Raw data:
/-- LANE_FAIL, CALOK and MARGIN of every octet from the ends' calibration. -/
def State.deriveLanes (s : State) : State :=
  (List.range 72).foldl (fun (s : State) o =>
    if s.lane LANE_OCT_KIND o ≠ 1 then s
    else
      match s.laneCal (s.plat.lanes.get laneZero o) with
      | some (fails, least) =>
        let s := (s.wr LANE_FAIL_LO_FAIL (fails % 2 ^ 32) o).wr LANE_FAIL_HI_FAIL (fails / 2 ^ 32) o
        (s.wr LANE_STAT_CALOK (if fails = 0 then 1 else 0) o).wr LANE_STAT_MARGIN (least / 5) o
      | none => s) s

/-- The lane assignment of LANE_OCT takes effect (08 R247): its lit die-to-die circuits lock, those that had lost lock among them
(08 R251). -/
def State.installLanes (s : State) : State :=
  ((List.range 72).foldl (fun (s : State) o =>
    let s : State := { s with plat := { s.plat with lanes := s.plat.lanes.put laneZero o (s.hub.hub.word .hub (0x3000 + 4 * o)) } }
    s.wr LANE_STAT_LOCK (if s.lane LANE_OCT_KIND o = 1 ∧ s.octDark o = false then 1 else 0) o) s).deriveLanes

/-- A fence follows its physical block through a new column map, and ends where the map excludes it (18 R483). -/
def Region.carryFences (n : Nat) (old g : Region) : Region :=
  let ps := ((List.range 192).filter old.isFenced).map (old.pblk n)
  if ps.isEmpty then g
  else
    (List.range 6).foldl (fun (g : Region) w =>
      g.wr RGN_FENCE_FENCED ((List.range 32).foldl (fun m i =>
        if ps.contains (g.pblk n (32 * w + i)) && !g.hidden (32 * w + i) then m + 2 ^ i else m) 0) w) g

/-- A column map takes effect in region `n`. -/
def Region.adoptSkip (n : Nat) (w0 w1 : Word) (g : Region) : Region :=
  Region.carryFences n g { g with skip0 := w0, skip1 := w1 }

/-- The bring-up map takes effect (17 R460, 01 R27). -/
def State.adoptBring (s : State) (m : BringMap) : State :=
  let s := m.skips.foldl (fun (s : State) x => s.setRegion x.1 ((s.region x.1).adoptSkip x.1 x.2.1 x.2.2)) s
  let s := m.arrays.foldl (fun (s : State) x => s.setBlock x.1 { s.block x.1 with xrow := x.2.1, xcol := x.2.2 }) s
  { s with mc := { s.mc with mapPend := none } }

/-- The maps that the plat wrote take effect: columns, domain fences, which hold their domains dark (15 R419), array maps (01 R27,
03 R91). What the memories, registers and counts of a logical block hold once a new map puts the number on another physical block
is not said: in the model they stay with the logical number (DESIGN CHOICE, log 58); a fence follows the silicon (log 28). -/
def State.adoptMaps (s : State) : State :=
  let s := (List.range 24).foldl (fun (s : State) n =>
    let g := s.region n
    let f := (List.range 4).map (fun k => g.bit PWR_DOM_CTL_FENCE k)
    let g := (List.range 4).foldl (fun (g : Region) k =>
      if f.getD k false && g.rd PWR_DOM_STAT_STATE k != 3 then
        ((g.wr PWR_DOM_STAT_STATE 3 k).wr PWR_DOM_STAT_PHOK 0 k).wr PWR_DOM_STAT_VID 0 k
      else g) g
    let g : Region := { g with domFence := f }
    s.setRegion n (g.adoptSkip n (g.regs.word .region 0x104) (g.regs.word .region 0x108))) s
  s.listedBlocks.foldl (fun (s : State) k =>
    let b := s.block k
    s.setBlock k { b with xrow := b.rd BLK_ARR_MAP_XROW, xcol := b.rd BLK_ARR_MAP_XCOL }) s

/-- FRM_LEN and FRM_RES come into force; a PHASE of LEN or more is reduced (02 R35, R41). -/
def State.adoptFrame (s : State) : State :=
  let len := s.rd FRM_LEN_LEN
  let s := { s with frame := { s.frame with len := len, resQ := s.rd FRM_RES_RES_Q } }
  if len ≤ s.rd FRM_PHASE_PHASE then (s.wr FRM_PHASE_PHASE (s.rd FRM_PHASE_PHASE % len)).set1 FRM_STAT_PHWRAP else s
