-- ==== Sys2Proof/Machine/FrameCmds.lean ====
section
/-!
DEFINITION. The commands of the frame sequencer (02_the_frame.md R35 to R41), of the latched reads (02 R36, 11 R332, 20 R527),
of the event counters (20 R523 to R528) and of the perturbation controls (20 R529 to R540).
-/
namespace Sys2Proof.Machine

/-! ## Frame registers. A BAR0 write before the device is ready is discarded and counted (17 R455). -/

/-- FRM_LEN_WRITE (R35): sealed has no effect; while a plat is loading it is discarded; out of range sets BAD_WRITE; else the
new length is in force from the next tick. -/
def execFrmLenWrite (v : Word) (s : State) : Host.Outcome State Fault Refusal :=
  let n := FRM_LEN_LEN.of v
  if !s.ready then .next s.discard
  else if s.sealed then .next s
  else if s.loading then .next s.discard
  else if n < 2000 ∨ 400000 < n then .next (s.set1 FRM_STAT_BAD_WRITE)
  else .next (s.wr FRM_LEN_LEN n)

/-- FRM_RES_WRITE (R35). -/
def execFrmResWrite (v : Word) (s : State) : Host.Outcome State Fault Refusal :=
  let n := FRM_RES_RES_Q.of v
  if !s.ready then .next s.discard
  else if s.sealed then .next s
  else if s.loading then .next s.discard
  else if n < 16 ∨ 200 < n then .next (s.set1 FRM_STAT_BAD_WRITE)
  else .next (s.wr FRM_RES_RES_Q n)

/-- FRM_PHASE_WRITE (R35, R40): discarded with BAD_WRITE while a context is active; LEN or more sets BAD_WRITE. The LEN of the range
test is the length in force: of a write made while a new FRM_LEN.LEN waits for its tick the spec does not say which of the two
counts (DESIGN CHOICE, log 60). -/
def execFrmPhaseWrite (v : Word) (s : State) : Host.Outcome State Fault Refusal :=
  let n := FRM_PHASE_PHASE.of v
  if !s.ready then .next s.discard
  else if s.anyActive || decide (s.frame.len ≤ n) then .next (s.set1 FRM_STAT_BAD_WRITE)
  else .next (s.wr FRM_PHASE_PHASE n)

/-- EPOCH_ARM (R37, Table 2-5): a write of FRM_CTL; EPOCH_ARM is set by writing 1. -/
def execEpochArm (v : Word) (s : State) : Host.Outcome State Fault Refusal :=
  if !s.ready then .next s.discard
  else .next { s with hub := { s.hub with frame := s.hub.frame.softWrite .frame (!s.sealed && !s.loading) 0x200C v } }

/-- FRM_NUM_LO_READ (R36): bits 47:32 are latched into FRM_NUM_HI. -/
def execFrmNumLoRead (s : State) : Host.Outcome State Fault Refusal :=
  .next { s.frmNumLo.1 with answer := .word s.frmNumLo.2 }

/-- CUT_FRAME_LO_READ (11 R332). -/
def execCutFrameLoRead (s : State) : Host.Outcome State Fault Refusal :=
  .next { s.cutFrameLo.1 with answer := .word s.cutFrameLo.2 }

/-- The signed distance in periods from the nearest instant at which POS equals PHASE; the earlier one on a tie (R39). `len` is
the length in force; of a stretched frame (20 R534) the spec does not say how the next instant is measured, and the model leaves the
added periods out (DESIGN CHOICE, log 61). -/
def epochSlip (len phase pos : Nat) : Int :=
  let d := (pos + len - phase % len) % len
  if 2 * d ≤ len then d else (d : Int) - len

/-- SLIP saturates at ±32,767 (Table 2-6). -/
def slipSat (z : Int) : Int := max (-32767) (min 32767 z)

/-- An EPOCH edge that does not realign is a check edge (R39). -/
def State.checkEdge (s : State) : State :=
  let z := epochSlip s.frame.len (s.rd FRM_PHASE_PHASE) s.frame.pos
  let s := s.wr FRM_STAT_SLIP (BitVec.ofInt 16 (slipSat z)).toNat
  if (s.rd FRM_CTL_EPOCH_TOL : Int) < z.natAbs then
    (s.set1 FRM_STAT_EPOCH_SLIP).raise { cls := 8, subtype := 0x90, level := 3 }
  else s

/-- The tick of frame 0 of a realignment is due in `n` periods (R37): POS restarts, a cut-over ends with reason 0x7 (Table 11-8),
committed steps are dropped (Table 14-5), the stretch that remains is cancelled (20 R534). -/
def State.realign (s : State) (n : Nat) : State :=
  let s := State.platVec s (s.cutAbandon 7)
  let s := s.allRegions (fun n g =>
    if g.bit RGN_CLK_STAT_COMMIT then
      Region.setVids (s.renv n 0)
        { ((g.wr RGN_CLK_STAT_NEXT g.cur).wr RGN_CLK_STAT_COMMIT 0).wr RGN_CLK_STAT_LOCKB 0 with report := false, go := false }
    else g)
  let s := s.allRegions (fun _ g => g.wr RGN_BEAT_GAP 1)
  let p : PertSt := { s.pert with stretchLeft := 0 }
  { s with frame := { s.frame with pos := 0, realign := some n, stretch := 0 }, pert := p }

/-- EPOCH_EDGE (R37 to R39): the edge comes when POS is `pos`, and is judged. -/
def execEpochEdge (pos : Nat) (s : State) : Host.Outcome State Fault Refusal :=
  if !s.frame.running then .next s
  else
    let s := s.pass (pos - s.frame.pos)
    if !s.bit FRM_CTL_EPOCH_ARM then .next s.checkEdge
    else if s.anyActive then .next ((s.wr FRM_CTL_EPOCH_ARM 0).set1 FRM_STAT_EPOCH_REFUSED).checkEdge
    else .next (s.realign (s.rd FRM_PHASE_PHASE % s.frame.len))

/-! ## Event counters -/

/-- EVC_LO_READ (R527): the count's high bits are latched. -/
def execEvcLoRead (at_ : CtrAt) (s : State) : Host.Outcome State Fault Refusal :=
  if s.evcThere at_ then .next { (s.evcLo at_).1 with answer := .word (s.evcLo at_).2 }
  else .next { s with answer := .word 0xFFFFFFFF }

/-- EVC_SNAP_LO_READ (R527): the snapshot's high bits are latched. -/
def execEvcSnapLoRead (at_ : CtrAt) (s : State) : Host.Outcome State Fault Refusal :=
  if s.evcThere at_ then .next { (s.evcSnapLo at_).1 with answer := .word (s.evcSnapLo at_).2 }
  else .next { s with answer := .word 0xFFFFFFFF }

/-- EVC_FREEZE (R528): a write of EVC_CTL; it acts at the next tick. -/
def execEvcFreeze (v : Word) (s : State) : Host.Outcome State Fault Refusal :=
  if !s.ready then .next s.discard else .next (s.wr EVC_CTL_FREEZE (EVC_CTL_FREEZE.of v))

/-- A frame-mode counter at a tick: snapshot and restart (R526). -/
def Evc.tick (c : Evc) (snap : Bool) : Evc :=
  if c.mode = 2 then { c with snap := if snap then c.cnt else c.snap, cnt := 0 } else c

/-- The counters at a tick (R526, R528): with FROZEN nothing changes until FREEZE is 0. -/
def State.tickEvcs (s : State) : State :=
  let was := s.frozen
  let want := s.bit EVC_CTL_FREEZE
  if was && want then s
  else
    let f := fun (m : SMap Evc) => m.foldl (fun m x => SMap.upd evcZero m x.1 (fun c => c.tick (!was))) m
    let s := { s with evcs := f s.evcs }
    let s := (List.range 24).foldl (fun (s : State) n => s.setRegion n { s.region n with evcs := f (s.region n).evcs }) s
    let s := s.listedBlocks.foldl (fun (s : State) k => s.setBlock k { s.block k with evcs := f (s.block k).evcs }) s
    s.wr EVC_CTL_FROZEN (if want then 1 else 0)

/-! ## Perturbation controls -/

/-- The words of the five controls in Table 20-2's order, with the fields beside EN. -/
def pertFields : Nat → List Field
  | 0 => [PERT_XDLY_REGION, PERT_XDLY_SLOT, PERT_XDLY_QUEUE, PERT_XDLY_DIR, PERT_XDLY_DELAY]
  | 1 => [PERT_SLHOLD_PORT, PERT_SLHOLD_START, PERT_SLHOLD_DUR]
  | 2 => [PERT_FSTR_ADD, PERT_FSTR_COUNT]
  | 3 => [PERT_TMO_A_KIND, PERT_TMO_A_REGION, PERT_TMO_A_B]
  | _ => [PERT_MISM_A_REGION, PERT_MISM_A_B, PERT_MISM_A_ALLB, PERT_MISM_A_PASSES]

/-- EN of a control. -/
def pertEn : Nat → Field
  | 0 => PERT_XDLY_EN
  | 1 => PERT_SLHOLD_EN
  | 2 => PERT_FSTR_EN
  | 3 => PERT_TMO_A_EN
  | _ => PERT_MISM_A_EN

/-- The values that a field may not take (Table 20-7, R535, R536): a write of one leaves the field unchanged. -/
def pertBad (f : Field) (v : Nat) : Bool :=
  if f = PERT_XDLY_REGION ∨ f = PERT_SLHOLD_PORT ∨ f = PERT_TMO_A_REGION ∨ f = PERT_MISM_A_REGION then decide (24 ≤ v)
  else if f = PERT_TMO_A_B ∨ f = PERT_MISM_A_B then decide (192 ≤ v)
  else if f = PERT_SLHOLD_DUR then decide (v < 1 ∨ 1000 < v)
  else if f = PERT_FSTR_ADD ∨ f = PERT_FSTR_COUNT ∨ f = PERT_MISM_B_EVERY ∨ f = PERT_MISM_B_COUNT then v == 0
  else false

/-- The value that field `f` has after a write of `v` to its register. -/
def State.pertVal (s : State) (f : Field) (v : Word) : Nat := if pertBad f (f.of v) then s.rd f else f.of v
/-- Is the control armed? -/
def State.pertArmed (s : State) (k : Nat) : Bool := s.bit (pertEn k)
/-- Is LOCK in force: writes to the controls are discarded (R531)? -/
def State.pertLocked (s : State) : Bool := s.bit PERT_STAT_LOCKED || s.pert.lockPend

/-- A write of a control register that no refusal stops: discarded when locked, or when it changes another field of an armed
control (R529, R531). -/
def State.pertWrite (s : State) (k : Nat) (v : Word) : State :=
  let fs := (pertFields k).filter (fun f => !pertBad f (f.of v))
  if s.pertLocked then s.discard
  else if s.pertArmed k && (pertFields k).any (fun f => f.of v != s.rd f) then s.discard
  else
    let s := fs.foldl (fun (s : State) f => s.wr f (f.of v)) s
    s.wr (pertEn k) ((pertEn k).of v)

/-- PERT_XDLY_ARM (R532): refused beyond the queue's margin minus 9, or where the slot holds no segment. -/
def execPertXdlyArm (v : Word) (s : State) : Host.Outcome State Fault Refusal :=
  let n := s.pertVal PERT_XDLY_REGION v
  let slot := PERT_XDLY_SLOT.of v
  let q := PERT_XDLY_QUEUE.of v
  let m := (s.region n).rd (if PERT_XDLY_DIR.on v then XQ_CAL_MDN else XQ_CAL_MUP) slot q
  if !s.ready then .next s.discard
  else if !s.pertLocked && (!segExists n slot || decide (m < PERT_XDLY_DELAY.of v + 9)) then .next s
  else .next (s.pertWrite 0 v)

/-- PERT_SLHOLD_ARM (R533). -/
def execPertSlholdArm (v : Word) (s : State) : Host.Outcome State Fault Refusal :=
  if !s.ready then .next s.discard else .next (s.pertWrite 1 v)

/-- PERT_FSTR_ARM (R534): refused when LEN + ADD exceeds 400,000. -/
def execPertFstrArm (v : Word) (s : State) : Host.Outcome State Fault Refusal :=
  if !s.ready then .next s.discard
  else if !s.pertLocked && decide (400000 < s.frame.len + s.pertVal PERT_FSTR_ADD v) then .next s else .next (s.pertWrite 2 v)

/-- PERT_TMO_ARM (R535): KIND 3 is refused. -/
def execPertTmoArm (v : Word) (s : State) : Host.Outcome State Fault Refusal :=
  if !s.ready then .next s.discard
  else if !s.pertLocked && PERT_TMO_A_KIND.of v == 3 then .next s else .next (s.pertWrite 3 v)

/-- PERT_MISM_ARM (R536): PASSES 0 is refused. -/
def execPertMismArm (v : Word) (s : State) : Host.Outcome State Fault Refusal :=
  if !s.ready then .next s.discard
  else if !s.pertLocked && PERT_MISM_A_PASSES.of v == 0 then .next s else .next (s.pertWrite 4 v)

/-- A write of PERT_TMO_B or PERT_MISM_B, which hold fields of an armed control (R529). -/
def State.pertWriteB (s : State) (k : Nat) (fs : List Field) (v : Word) : State :=
  if s.pertLocked then s.discard
  else if s.pertArmed k && fs.any (fun f => f.of v != s.rd f) then s.discard
  else (fs.filter (fun f => !pertBad f (f.of v))).foldl (fun (s : State) f => s.wr f (f.of v)) s

/-- PERT_LOCK (R531): every control is disarmed at the next step 7, and the registers are locked from then until cold reset. -/
def execPertLock (s : State) : Host.Outcome State Fault Refusal :=
  if !s.ready then .next s.discard
  else .next { s.set1 PERT_CTL_LOCK with pert := { s.pert with lockPend := true } }

/-- The forced timeout is done: EN clears (R535). -/
def State.forcedDone (s : State) : State := s.wr PERT_TMO_A_EN 0

/-- FORCED_TIMEOUT (R535) at region cycle `cyc`: the event that PERT_TMO_A and PERT_TMO_B name times out at once; nothing happens
where no such event waits. -/
def execForcedTimeout (cyc : Nat) (s : State) : Host.Outcome State Fault Refusal :=
  let n := s.rd PERT_TMO_A_REGION
  let blk := chipBlk n (s.rd PERT_TMO_A_B)
  let target := s.rd PERT_TMO_B_TARGET
  if !s.pert.acting.getD 3 false || !s.bit PERT_TMO_A_EN then .next s
  else
    match s.rd PERT_TMO_A_KIND with
    | 0 =>
      if target / 2 ^ 14 = 0 then
        let waits := match (s.block blk).sight with
          | some x => x.cmd.stake == target && x.issued?.isSome
          | none => false
        if waits && s.runs blk then .next (s.onBlock blk cyc (fun e b => b.sightTimeout e true)).forcedDone else .next s
      else
        let g := s.region n
        match g.xfers.find? (fun x => !x.started && !x.dead && bitsOf (g.sd x.eng x.desc 4) 31 16 == target) with
        | some x => .next (s.onRegion n cyc (fun e g => g.xferTimeout { e with inj := true } x.eng x.desc true)).forcedDone
        | none =>
          match (List.range 64).find? (fun i => (g.strm i).since.isSome && bitsOf (g.ss i 2) 15 0 == target) with
          | some i => .next (s.onRegion n cyc (fun e g => g.strmTimeout { e with inj := true } i true)).forcedDone
          | none => .next s
    | 1 =>
      match (s.block blk).core.mode with
      | .stall ring _ _ =>
        if ring = target % 32 ∧ s.runs blk then .next (s.onBlock blk cyc (fun e b => b.loadTimeout e true)).forcedDone else .next s
      | _ => .next s
    | _ =>
      match (s.region n).reqs.reverse.find? (fun r => r.eng == target % 8) with
      | some r => .next (s.onLiveRegion n cyc (fun e g =>
          g.requestAbandon { e with inj := true } r.eng r.desc r.k r.first)).forcedDone
      | none => .next s

/-! ## Counts that a write of CLR clears -/

/-- The saturating counts of the hub by their register offset. -/
def hubCounts : Nat → List Field
  | 0x7004 => [HIF_DISC_COUNT, HIF_DISC_SAT]
  | 0xA004 => [HERR_LOST_COUNT, HERR_LOST_SAT]
  | 0x8120 => [GRD_VCNT_COUNT, GRD_VCNT_SAT]
  | _ => []

/-- A write of CLR at hub address `addr`: the count and its SAT flag are cleared. -/
def State.hubClr (s : State) (addr : Nat) : State :=
  if 0xA008 ≤ addr ∧ addr < 0xA030 ∧ addr % 4 = 0 then
    (s.wr HERR_CNT_COUNT 0 ((addr - 0xA008) / 4)).wr HERR_CNT_SAT 0 ((addr - 0xA008) / 4)
  else (hubCounts addr).foldl (fun (s : State) f => s.wr f 0) s

/-- COUNT_CLR (18 R476) at BAR0 address `addr`: the count and its SAT flag are cleared; an address with no CLR field changes
nothing. -/
def execCountClr (addr : Nat) (s : State) : Host.Outcome State Fault Refusal :=
  if !s.ready then .next s.discard
  else if addr < 0x1000000 then
    if 0x6100 ≤ addr ∧ addr < 0x6700 then
      let k := (addr - 0x6100) / 0x40
      let o := (addr - 0x6100) % 0x40
      if o = 0x20 ∨ o = 0x24 ∨ o = 0x28 then .next (s.setPort k ((s.port k).pageWrite o 0x80000000)) else .next s
    else if 0xC000 ≤ addr ∧ addr < 0xC200 ∧ addr % 16 = 0 then .next (s.updEvc (fun c => c.clear) (.hub ((addr - 0xC000) / 16)))
    else .next (s.hubClr addr)
  else
    let n := (addr - 0x1000000) / 0x100000
    let o := (addr - 0x1000000) % 0x100000
    if 24 ≤ n then .next s
    else if o < 0x40000 then
      if 0x900 ≤ o ∧ o < 0xA00 ∧ o % 16 = 0 then .next (s.updEvc (fun c => c.clear) (.region n ((o - 0x900) / 16)))
      else .next (s.setRegion n (((s.region n).clrWrite o).getD (s.region n)))
    else
      let b := (o - 0x40000) / 0x1000
      let p := o % 0x1000
      let k := chipBlk n b
      if 192 ≤ b ∨ !s.reaches k then .next s.discard
      else if 0x1C0 ≤ p ∧ p < 0x200 ∧ p % 16 = 0 then .next (s.updEvc (fun c => c.clear) (.block k ((p - 0x1C0) / 16)))
      else .next (s.setBlock k (((s.block k).clrWrite p).getD (s.block k)))

end Sys2Proof.Machine
end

Assigned task: Starting with the first line of the records above, give back each line exactly until the line with "g.wr RGN_FENCE_FENCED ((List.range" has been given as well.

Solution:
/-- LANE_FAIL, CALOK and MARGIN of every octet from the ends' calibration. -/
def State.deriveLanes (s : State) : State :=
  (List.range 72).foldl (fun (s : State) o =>
    if s.lane LANE_OCT_KIND o ≠ 1 then s
    else
      match s.laneCal (s.plat.lanes.get laneZero o) with
      | some (fails, least) =>
        let s := (s.wr LANE_FAIL_LO_FAIL (fails % 2 ^ 32) o).wr LANE_FAIL_HI_FAIL (fails / 2 ^ 32) o
        (s.wr LANE_STAT_CALOK (if fails = 0 then 1 else 0) o).wr LANE_STAT_MARGIN (least / 5) o
      | none => s) s

/-- The lane assignment of LANE_OCT takes effect (08 R247): its lit die-to-die circuits lock, those that had lost lock among them
(08 R251). -/
def State.installLanes (s : State) : State :=
  ((List.range 72).foldl (fun (s : State) o =>
    let s : State := { s with plat := { s.plat with lanes := s.plat.lanes.put laneZero o (s.hub.hub.word .hub (0x3000 + 4 * o)) } }
    s.wr LANE_STAT_LOCK (if s.lane LANE_OCT_KIND o = 1 ∧ s.octDark o = false then 1 else 0) o) s).deriveLanes

/-- A fence follows its physical block through a new column map, and ends where the map excludes it (18 R483). -/
def Region.carryFences (n : Nat) (old g : Region) : Region :=
  let ps := ((List.range 192).filter old.isFenced).map (old.pblk n)
  if ps.isEmpty then g
  else
    (List.range 6).foldl (fun (g : Region) w =>
      g.wr RGN_FENCE_FENCED ((List.range 32).foldl (fun m i =>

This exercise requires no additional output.